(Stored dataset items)
-- ==== Sys2Proof/Machine/Matrix.lean ====
section
/-! DEFINITION. Matrix instructions and tile semaphores, group B (18 R404-R417, 07 R157-R161). The instruction checks and queues;
the move MX_OP_START runs the head of a tile's MX queue. -/

namespace Sys2Proof.Machine
open Sys2Proof

/-- Is the tile's MX queue full (R151)? -/
def State.mxFull (s : State) : Bool := decide (8 ≤ (s.tile (tileOf s.cur)).mxq.length)

/-- Registers marked busy while a queued operation uses them (free mode, R145). -/
def Slot.markOp (x : Slot) (w : Ins) (pair on : Bool) : Slot :=
  let t (o : Operand) (b : BitVec 2) : BitVec 2 := if Forms.isCls 4 o then setBit b (num o) on else b
  let v := if isV w.a then setBit x.busyV (num w.a) on else x.busyV
  let v := if isV w.a && pair then setBit v (num w.a + 1) on else v
  { x with busyT := t w.a (t w.d x.busyT), busyV := v }

/-- An operation enters the MX queue (R159); a full one holds the slot or, in compact mode, the core (R152). -/
def mxPut (s : State) (c : Cmd) (pair : Bool) (s' : State → State := id) : Res :=
  if s.mxFull then .hold (s.waitFor .full)
  else
    let t := tileOf s.cur
    let s1 := s' (s.setTile t { s.tile t with mxq := (s.tile t).mxq ++ [c] })
    .ok (if s.compact then s1 else s1.modSlot s.cur fun x => x.markOp c.w pair true)

/-- In compact mode, does [o, o + n) leave the own tile store: a mode restriction, which comes before every other check (R181, R329)? -/
def State.tsOut (s : State) (o : Word64) (n : Nat) : Bool := s.compact && decide (2 ^ 20 < o.toNat + n)

/-- A TS offset of kind 10 checked at issue (R408): alignment, extent in the own tile store, in free mode inside the scratch
partition; then poison of what is read (R179). -/
def tsCheck (s : State) (o : Word64) (n : Nat) (reads : Bool) (ok : Nat → Res) : Res :=
  let t := tileOf s.cur
  let lim := if s.compact then 2 ^ 20 else if (s.tile t).held.isNone then (s.tile t).scr.toNat * 65536 else 0
  if s.tsOut o n then .trap .prot (infoAddr o)
  else if o.toNat % 64 ≠ 0 then .trap .align (infoAddr o)
  else if lim < o.toNat + n then .trap .prot (infoAddr o)
  else match (if reads then s.tsPoison.find? fun g =>
      decide (t * 2 ^ 14 + o.toNat / 64 ≤ g) && decide (64 * g < t * 2 ^ 20 + o.toNat + n) else none) with
    | some g => .trap .poison (64 * (g % 2 ^ 14))
    | none => ok o.toNat

/-- The tag checks of class 4 and class 2 sources and of D (R266). -/
def mxTags (any : Bool) (checks : List (Nat × Option Fmt × (Fmt → Bool))) : Option Nat :=
  checks.findSome? fun c => tagFails any c.1 c.2.2 c.2.1

/-- What follows the tag checks. -/
def mxTagged (any : Bool) (checks : List (Nat × Option Fmt × (Fmt → Bool))) (go : Res) : Res :=
  match mxTags any checks with
  | some i => .trap .fmt i
  | none => go

/-- MLD (R408). -/
def mldBody (w : Ins) (s : State) : Res :=
  tsCheck s (s.slot.ea w.a) 4096 true fun o => mxPut s (mkCmd s 0x2C2 w [BitVec.ofNat 64 o]) false
/-- MST (R408). -/
def mstBody (w : Ins) (s : State) : Res :=
  let m := mods w.a
  if s.tsOut (s.slot.ea w.d) 4096 then .trap .prot (infoAddr (s.slot.ea w.d))
  else mxTagged (Forms.anyOf m) [(1, (s.slot.getT (num w.a)).tag, only (Forms.fmtOf m))]
    (tsCheck s (s.slot.ea w.d) 4096 false fun o => mxPut s (mkCmd s 0x2C3 w [BitVec.ofNat 64 o]) false)
/-- MZERO (R408). -/
def mzeroBody (w : Ins) (s : State) : Res := mxPut s (mkCmd s 0x2C4 w []) false
/-- MTRANS (R408): A tagged f32, i32, z32 or f32x3. -/
def mtransBody (w : Ins) (s : State) : Res :=
  mxTagged (vAny w) [(1, (s.slot.getT (num w.a)).tag, fun f => f == .f32 || f == .i32 || f == .z32 || f == .f32x3)]
    (mxPut s (mkCmd s 0x2C9 w []) false)
/-- MCVT (R415): A tagged f32 or i32. -/
def mcvtBody (w : Ins) (s : State) : Res :=
  mxTagged (vAny w) [(1, (s.slot.getT (num w.a)).tag, fun f => f == .f32 || f == .i32)]
    (mxPut s (mkCmd s 0x2C7 w [s.slot.opS w.b]) false)
/-- MSCALE (R416): D and A tagged f32. A bound register gives its next register-full (R401). -/
def mscaleBody (w : Ins) (s : State) : Res :=
  let x := s.slot
  mxTagged (vAny w) [(1, (x.seeV (num w.a)).tag, only .f32), (0, (x.getT (num w.d)).tag, only .f32)]
    (if x.badRead (num w.a) then .trap .stream 0
     else if x.waitsRead (num w.a) then .hold (s.waitFor .status)
     else mxPut s (mkCmd s 0x2C8 w []) false fun t => t.modSlot t.cur fun y => y.popV (num w.a))

/-- The physical pages of [va, va + n) for MLDB, translated now (R409). -/
def State.mxPages (s : State) (va : Word64) (n : Nat) : Res ⊕ List Nat :=
  if 2 ^ 48 < va.toNat + n then .inl (.trap .prot (infoAddr va))
  else
    let p0 := va.toNat / 4096
    (List.range ((va.toNat + n + 4095) / 4096 - p0)).foldr (fun i r =>
      let a := max va.toNat ((p0 + i) * 4096)
      match s.xlate s.cur a .engRead with
      | .fault k => if isTsc s.cur || s.slot.denied .engRead a then .inl (.trap .prot (a % 2 ^ 48)) else .inl (.hold (s.parkAt s.cur k .engRead a 3))
      | .unbacked => .inl (.trap .prot (a % 2 ^ 48))
      | .far _ _ => .inl (.trap .prot (a % 2 ^ 48))
      | .here pa _ _ => match r with
        | .inr l => .inr ((pa - a % 4096) :: l)
        | e => e) (.inr [])

/-- MLDB (R409). Its arguments: first slice, count, window flag, image and companion addresses, then the physical pages. -/
def mldbBody (w : Ins) (s : State) : Res :=
  let f := vFmt w
  let win := bit (mods w.d) 0
  let x := s.slot
  let d := x.getS (num w.d)
  let sl := fld d 8 0
  let ns := fld d 24 16 + 1
  let a := x.getS (num w.a)
  let b := if f.hasCompanion then x.getS (num w.b) else 0
  let args (pages : List Nat) : List Word64 :=
    [BitVec.ofNat 64 sl, BitVec.ofNat 64 ns, if win then 1 else 0, a, b] ++ pages.map (BitVec.ofNat 64)
  if s.compact && !win then .trap .prot 0
  else if s.tsOut a (512 * ns) then .trap .prot (infoAddr a)
  else if f.hasCompanion && s.tsOut b (192 * ns) then .trap .prot (infoAddr b)
  else if d &&& 0xFFFFFFFFFE00FE00 ≠ 0 || 512 < sl + ns || (f == .f32x3 && ns % 3 != 0) then .trap .engine 0
  else if a.toNat % 64 ≠ 0 then .trap .align (infoAddr a)
  else if b.toNat % 64 ≠ 0 then .trap .align (infoAddr b)
  else if win then
    tsCheck s a (512 * ns) false fun _ =>
      if f.hasCompanion then tsCheck s b (192 * ns) false fun _ => mxPut s (mkCmd s 0x2C1 w (args [])) false
      else mxPut s (mkCmd s 0x2C1 w (args [])) false
  else match s.mxPages a (512 * ns) with
    | .inl e => e
    | .inr ps =>
      match (if f.hasCompanion then s.mxPages b (192 * ns) else .inr []) with
      | .inl e => e
      | .inr qs => mxPut s (mkCmd s 0x2C1 w (args (ps ++ qs))) false

/-! Multiply-accumulate (R410-R414). -/

/-- SL of the MD word. -/
def mdSL (d : Word64) : Nat := fld d 8 0
/-- KT. -/
def mdKT (d : Word64) : Nat := fld d 18 9
/-- AST. -/
def mdAST (d : Word64) : Nat := fld d 34 19

/-- Is the format of integers for the accumulator's kind (R289)? -/
def mxInt (f : Fmt) : Bool := f.isInt || f == .tern || f == .i8zp
/-- Storage width ws of a B format (R158). -/
def wsOf (f : Fmt) : Nat := if f == .f32x3 || f == .f32 then 16 else if f.memBits = 6 then 8 else f.memBits
/-- wA of R411. -/
def waOf (f : Fmt) : Nat := wsOf f
/-- Steps of a pass (R158, R411). -/
def stepsOf (f : Fmt) : Nat := max 4 (if f.memBits = 6 then 6 else waOf f)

Task item:
An exact copy of the lines above, from the one containing "else mxTagged (Forms.anyOf" down to the one containing "or f32x3. -/" and including both, is the whole answer; retype it and nothing else.

Result of this task:
  else mxTagged (Forms.anyOf m) [(1, (s.slot.getT (num w.a)).tag, only (Forms.fmtOf m))]
    (tsCheck s (s.slot.ea w.d) 4096 false fun o => mxPut s (mkCmd s 0x2C3 w [BitVec.ofNat 64 o]) false)
/-- MZERO (R408). -/
def mzeroBody (w : Ins) (s : State) : Res := mxPut s (mkCmd s 0x2C4 w []) false
/-- MTRANS (R408): A tagged f32, i32, z32 or f32x3. -/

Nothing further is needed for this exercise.